▸ **What the task requires**: Repeat exactly each line of the material, starting from the line that contains "ended = op.jobs.length" and finishing with the final line.

▸ **Dataset excerpts**:
/-! ## Runs (chapter 7) -/

/-- R52, R121 to R124, R127: a RUN whose tests pass arms the plan, or starts it at once; its tests refuse in their order with
nothing changed, a stale plan with STALE; a rising edge on GO starts an ARMED plan and does nothing in any other plan state. The
start event joins the segments that start at tick 0; that a datum edge under way on a channel joined then carries a latched count
of 0 is the model's choice (log entry 10). -/
def Obligations.RunArmsAndStarts : Prop :=
  (∀ (s : State) (rest : List Frame) (tag mode : Byte), Offered (.run tag mode) s rest → s.plate.mode = .ready →
    s.plan.state = .clear → s.tracker.epoch = s.plan.record.epoch → s.plate.supply = .ok →
    s.scanner.verification = none →
    (mode = 0x01#8 → exec (.run tag mode) s = .next { s with
      plate := { s.plate with mode := .run }, plan := { s.plan with state := .armed }
      run := ⟨0, .cleared, 0⟩, link := answered s rest ⟨0x95#8, tag, [0x01#8]⟩ [] }) ∧
    (mode = 0x00#8 → StartsFit s 0 → ∃ t : State, exec (.run tag mode) s = .next t ∧
      t = { s with
        plate := { s.plate with
          mode := .run
          timerStarts := s.plate.timerStarts + if s.plate.config.tickSource = .internal then 1 else 0 }
        plan := { s.plan with state := .running }, run := ⟨0, .cleared, 0⟩
        engines := t.engines, sensors := t.sensors, transit := t.transit
        link := answered s rest ⟨0x95#8, tag, [0x01#8]⟩ [.runStarted s.plan.id .immediate] } ∧
      Started s 0 0 t)) ∧
  (∀ (s : State) (rest : List Frame) (tag mode status : Byte), Offered (.run tag mode) s rest →
    (1 < mode.toNat ∧ status = 0x11#8) ∨
    (mode.toNat ≤ 1 ∧ (s.plate.mode = .run ∨ s.plate.mode = .homing) ∧ status = 0x12#8) ∨
    (mode.toNat ≤ 1 ∧ (s.plate.mode = .standby ∨ s.plate.mode = .ready) ∧
      ((s.plan.state ≠ .clear ∧ status = 0x13#8) ∨
      (s.plan.state = .clear ∧ s.tracker.epoch ≠ s.plan.record.epoch ∧ status = 0x1D#8) ∨
      (s.plan.state = .clear ∧ s.tracker.epoch = s.plan.record.epoch ∧ s.plate.supply = .lost ∧ status = 0x1E#8) ∨
      (s.plan.state = .clear ∧ s.tracker.epoch = s.plan.record.epoch ∧ s.plate.supply = .ok ∧
        s.plate.mode = .standby ∧ status = 0x12#8) ∨
      (s.plan.state = .clear ∧ s.tracker.epoch = s.plan.record.epoch ∧ s.plate.supply = .ok ∧
        s.plate.mode = .ready ∧ s.scanner.verification.isSome = true ∧ status = 0x14#8))) →
    exec (.run tag mode) s = .next { s with link := answered s rest ⟨0x95#8, tag, [status]⟩ [] }) ∧
  ∀ s : State, s.resetHeld = false →
    (s.plan.state = .armed → StartsFit s 0 → ∃ t : State, exec .goEdge s = .next t ∧
      t = { s with
        plate := { s.plate with
          timerStarts := s.plate.timerStarts + if s.plate.config.tickSource = .internal then 1 else 0 }
        plan := { s.plan with state := .running }, run := { s.run with tick := 0, expiries := 0 }
        engines := t.engines, sensors := t.sensors, transit := t.transit
        link := s.link.takeNotices [.runStarted s.plan.id .line] } ∧
      Started s 0 0 t) ∧
    (s.plan.state ≠ .armed → exec .goEdge s = .next s)

/-- R128, R130: while a plan is RUNNING, the Run Controller takes an expiry once the engines of the segments that end at it have taken
it: the run tick rises, the engines of the segments ending at it are released, and those starting at it are joined, before the end
tick is reached. That a datum edge under way on a channel joined then carries a latched count of 0 is the model's choice (log entry
10). With no plan RUNNING, or no expiry to take, RUN_TICK is no event and changes nothing (log entry 2). -/
def Obligations.RunTickReleasesAndJoins : Prop :=
  ∀ (s : State) (k : Nat), s.resetHeld = false → k = s.run.tick + 1 →
    (s.plan.state = .running → 0 < s.run.expiries → k ≠ s.plan.endTick →
      (∀ x ∈ endsAt s k, (s.engineRec x.2.2).homes = false ∧
        ((s.engineRec x.2.2).channel = some x.1 → (s.engineRec x.2.2).stopped = false →
          (s.engineRec x.2.2).expiries < s.run.expiries)) →
      ∃ u : State,
        u = { s with run := ⟨k, s.run.halt, s.run.expiries - 1⟩, engines := u.engines } ∧
        (∀ e < 12, u.engineRec e =
          if (endsAt s k).any (fun x => decide (x.2.2 = e ∧ (s.engineRec e).channel = some x.1)) = true then Engine.released else s.engineRec e) ∧
        (StartsFit u k → ∃ t : State, exec .runTick s = .next t ∧
          t = { u with engines := t.engines, sensors := t.sensors, transit := t.transit } ∧
          Started u k (s.run.expiries - 1) t)) ∧
    (s.plan.state ≠ .running ∨ s.run.expiries = 0 → exec .runTick s = .next s)

/-- R46, R129, R131, R132, R182: the end tick is reached. The plan is DONE and the mode READY, every channel parted, the planned
ghosts KNOWN at their plan end positions, the epoch advanced, RUN_DONE raised, and the verification set handed to the scanner, where
the setting asks for it. No driven segment starts at the end tick, as a stored one ends after it starts. -/
def Obligations.RunReachesDone : Prop :=
  ∀ (s : State) (set : List Nat), s.resetHeld = false → s.plan.state = .running → 0 < s.run.expiries →
    s.run.tick + 1 = s.plan.endTick → startsAt s s.plan.endTick = [] →
    (∀ x ∈ endsAt s s.plan.endTick, (s.engineRec x.2.2).channel = some x.1 → (s.engineRec x.2.2).stopped = false →
      (s.engineRec x.2.2).expiries < s.run.expiries) →
    (set = if s.plate.config.verify = true then (List.range 72).filter (fun i => decide (s.role i = .driven ∧
      (s.segments (2 * i) ≠ [] ∨ s.segments (2 * i + 1) ≠ []) ∧ (s.axisRec (2 * i)).state = .known ∧
      (s.axisRec (2 * i + 1)).state = .known)) else []) →
    ∃ t u : State, exec .runTick s = .next t ∧
      Noticed s u (.runDone s.plan.id s.plan.endTick set.length :: slotsChanged s.tracker u.tracker) t ∧
      AllReleased u ∧ FlagsFollow s.tracker u.tracker ∧
      u = { s with
        engines := u.engines, tracker := { u.tracker with epoch := s.tracker.epoch + 1#32 }
        plan := { s.plan with state := .done }, plate := { s.plate with mode := .ready }
        run := ⟨s.plan.endTick, s.run.halt, 0⟩, scanner := u.scanner
        transit := { s.transit with homingStalls := [], completions := [] } } ∧
      (∀ ix < 192, u.axisRec ix = if s.ghostPlanned ix = true then
          { s.axisRec ix with
            state := .known
            pos := planPos s.plate.config.speeds (s.segments ix) (s.axisRec ix).pos s.plan.endTick }
        else s.axisRec ix) ∧
      (set = [] → u.scanner = s.scanner) ∧
      ∀ i more serial, set = i :: more → serial = serialSucc s.scanner.serial →
        (s.scanner.link = none → u.scanner = { s.scanner with
          serial := serial, verification := some ⟨true, set, serial, ⟨i, .alpha⟩, 0, 0, false⟩
          reading := some ⟨⟨i, .alpha⟩, serial, 1#16, true⟩ }) ∧
        (∀ l, s.scanner.link = some l → l.mode = .single ∨ l.set ≠ [] → u.scanner = { s.scanner with
          serial := serial, verification := some ⟨false, set, serial, ⟨i, .alpha⟩, 0, 0, false⟩ }) ∧
        (∀ l, s.scanner.link = some l → l.mode = .continuous → l.set = [] → u.scanner = { s.scanner with
          serial := serial, link := some { l with active := false }
          verification := some ⟨true, set, serial, ⟨i, .alpha⟩, 0, 0, false⟩
          reading := some ⟨⟨i, .alpha⟩, serial, 1#16, true⟩ })

/-- R46, R119, R133, R135, R136, R139: a STALL or GUARD report under way reaches the Run Controller. While RUNNING it freezes the
run; later, a STALL report makes a KNOWN axis SUSPECT, and a GUARD report changes nothing else. A STALL report that a plate reset
has overtaken freezes no run, and is late in every plan state. That the plan state alone decides over any other report, and that
one not overtaken is taken first, is the model's choice (log entry 27), and so is a late report for an axis whose slot has become
a GHOST (log entry 32), and a late report while the plan is ARMED, which advances the epoch (log entry 34). That a STALL or a GUARD
freeze leaves the other moving axes KNOWN, also where a plate reset follows, is log entry 33. A report that is not under way is no event (log entry 2). -/
def Obligations.ReportsFreeze : Prop :=
  ∀ (s : State) (m : Nat), s.resetHeld = false → m < 144 →
    (m ∈ s.transit.stalls → s.plan.state = .running → ∃ t u : State, exec (.stallReport m) s = .next t ∧
      FreezeEffect .stall (some m) s u ∧ u.transit.stalls = s.transit.stalls.erase m ∧
      u.transit.guards = s.transit.guards ∧
      Noticed s u (.runHalted s.plan.id (haltOf .stall (some m) s) :: slotsChanged s.tracker u.tracker) t) ∧
    (m ∈ s.transit.guards → s.plan.state = .running → ∃ t u : State, exec (.guardReport m) s = .next t ∧
      FreezeEffect .guard (some m) s u ∧ u.transit.guards = s.transit.guards.erase m ∧
      u.transit.stalls = s.transit.stalls ∧
      Noticed s u (.runHalted s.plan.id (haltOf .guard (some m) s) :: slotsChanged s.tracker u.tracker) t) ∧
    (m ∈ s.transit.stalls → s.plan.state ≠ .running → (s.axisRec m).state = .known → ∃ t : State,
      exec (.stallReport m) s = .next t ∧
      t = { s with
        tracker := { t.tracker with epoch := s.tracker.epoch + 1#32 }
        transit := { s.transit with stalls := s.transit.stalls.erase m }
        link := s.link.takeNotices (slotsChanged s.tracker t.tracker) } ∧
      (∀ ix < 192, t.axisRec ix = if ix = m then { s.axisRec ix with state := .suspect } else s.axisRec ix) ∧
      FlagsFollow s.tracker t.tracker) ∧
    (m ∈ s.transit.stalls → s.plan.state ≠ .running → (s.axisRec m).state ≠ .known →
      exec (.stallReport m) s = .next { s with transit := { s.transit with stalls := s.transit.stalls.erase m } }) ∧
    (m ∈ s.transit.guards → s.plan.state ≠ .running →
      exec (.guardReport m) s = .next { s with transit := { s.transit with guards := s.transit.guards.erase m } }) ∧
    (m ∉ s.transit.stalls → m ∈ s.transit.lateStalls → (s.axisRec m).state = .known → ∃ t : State,
      exec (.stallReport m) s = .next t ∧
      t = { s with
        tracker := { t.tracker with epoch := s.tracker.epoch + 1#32 }
        transit := { s.transit with lateStalls := s.transit.lateStalls.erase m }
        link := s.link.takeNotices (slotsChanged s.tracker t.tracker) } ∧
      (∀ ix < 192, t.axisRec ix = if ix = m then { s.axisRec ix with state := .suspect } else s.axisRec ix) ∧
      FlagsFollow s.tracker t.tracker) ∧
    (m ∉ s.transit.stalls → m ∈ s.transit.lateStalls → (s.axisRec m).state ≠ .known →
      exec (.stallReport m) s =
        .next { s with transit := { s.transit with lateStalls := s.transit.lateStalls.erase m } }) ∧
    (m ∉ s.transit.stalls → m ∉ s.transit.lateStalls → exec (.stallReport m) s = .next s) ∧
    (m ∉ s.transit.guards → exec (.guardReport m) s = .next s)

/-- R98, R125, R134, R157: ABORT is answered OK in every state: it freezes a RUNNING plan, disarms an ARMED one, abandons a rehearsal,
and ends a homing operation with result ABORTED, alone or beside a rehearsal; with none of these in progress it changes
nothing. -/
def Obligations.AbortEndsWork : Prop :=
  ∀ (s : State) (rest : List Frame) (tag : Byte) (reply : Frame), Offered (.abort tag) s rest →
    reply = ⟨0x96#8, tag, [0x00#8]⟩ →
    (s.homing = none → s.plan.state = .running → ∃ t u : State, exec (.abort tag) s = .next t ∧
      FreezeEffect .abort none s u ∧ u.transit.stalls = s.transit.stalls ∧ u.transit.guards = s.transit.guards ∧
      NoticedReply s rest reply u
        (.runHalted s.plan.id (haltOf .abort none s) :: slotsChanged s.tracker u.tracker) t) ∧
    (s.homing = none → s.plan.state = .armed → exec (.abort tag) s = .next { s with
      plan := { s.plan with state := .clear }, plate := { s.plate with mode := .ready }
      link := answered s rest reply [] }) ∧
    (s.homing = none → s.plan.state = .rehearsing → exec (.abort tag) s = .next { s with
      plan := { s.plan with
        state := .draft, record := { s.plan.record with outcome := .abandoned, listFull := false } }
      rehearsal := none
      link := answered s rest reply [.rehearsed s.plan.record.planId .abandoned s.plan.record.count false] }) ∧
    (s.homing = none → s.plan.state ≠ .running → s.plan.state ≠ .armed → s.plan.state ≠ .rehearsing →
      exec (.abort tag) s = .next { s with link := answered s rest reply [] }) ∧
    ∀ (op : HomingOp) (ended : Nat), s.homing = some op → s.plan.state ≠ .running → s.plan.state ≠ .armed →
      ended = op.jobs.length + op.follow.length →
      ∃ t u : State, exec (.abort tag) s = .next t ∧
        NoticedReply s rest reply u
          ((if s.plan.state = .rehearsing then
              [.rehearsed s.plan.record.planId .abandoned s.plan.record.count false] else []) ++
            .homed op.ok (op.failed + ended) true :: slotsChanged s.tracker u.tracker) t ∧
        AllReleased u ∧ FlagsFollow s.tracker u.tracker ∧
        u = { s with
          plan := if s.plan.state = .rehearsing then { s.plan with
            state := .draft, record := { s.plan.record with outcome := .abandoned, listFull := false } } else s.plan
          rehearsal := if s.plan.state = .rehearsing then none else s.rehearsal
          homing := none, engines := u.engines, plate := { s.plate with mode := .ready }
          tracker := { u.tracker with epoch := s.tracker.epoch + BitVec.ofNat 32 ended }
          transit := { s.transit with homingStalls := [], completions := [] } } ∧
        ∀ ix < 192, u.axisRec ix =
          if ix ∈ op.jobs.map Job.place ∨ ix ∈ op.follow.map (2 * ·) then
            ⟨.unknown, (s.axisRec ix).pos, .aborted⟩ else s.axisRec ix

▸ **Solution for this problem**:
      ended = op.jobs.length + op.follow.length →
      ∃ t u : State, exec (.abort tag) s = .next t ∧
        NoticedReply s rest reply u
          ((if s.plan.state = .rehearsing then
              [.rehearsed s.plan.record.planId .abandoned s.plan.record.count false] else []) ++
            .homed op.ok (op.failed + ended) true :: slotsChanged s.tracker u.tracker) t ∧
        AllReleased u ∧ FlagsFollow s.tracker u.tracker ∧
        u = { s with
          plan := if s.plan.state = .rehearsing then { s.plan with
            state := .draft, record := { s.plan.record with outcome := .abandoned, listFull := false } } else s.plan
          rehearsal := if s.plan.state = .rehearsing then none else s.rehearsal
          homing := none, engines := u.engines, plate := { s.plate with mode := .ready }
          tracker := { u.tracker with epoch := s.tracker.epoch + BitVec.ofNat 32 ended }
          transit := { s.transit with homingStalls := [], completions := [] } } ∧
        ∀ ix < 192, u.axisRec ix =
          if ix ∈ op.jobs.map Job.place ∨ ix ∈ op.follow.map (2 * ·) then
            ⟨.unknown, (s.axisRec ix).pos, .aborted⟩ else s.axisRec ix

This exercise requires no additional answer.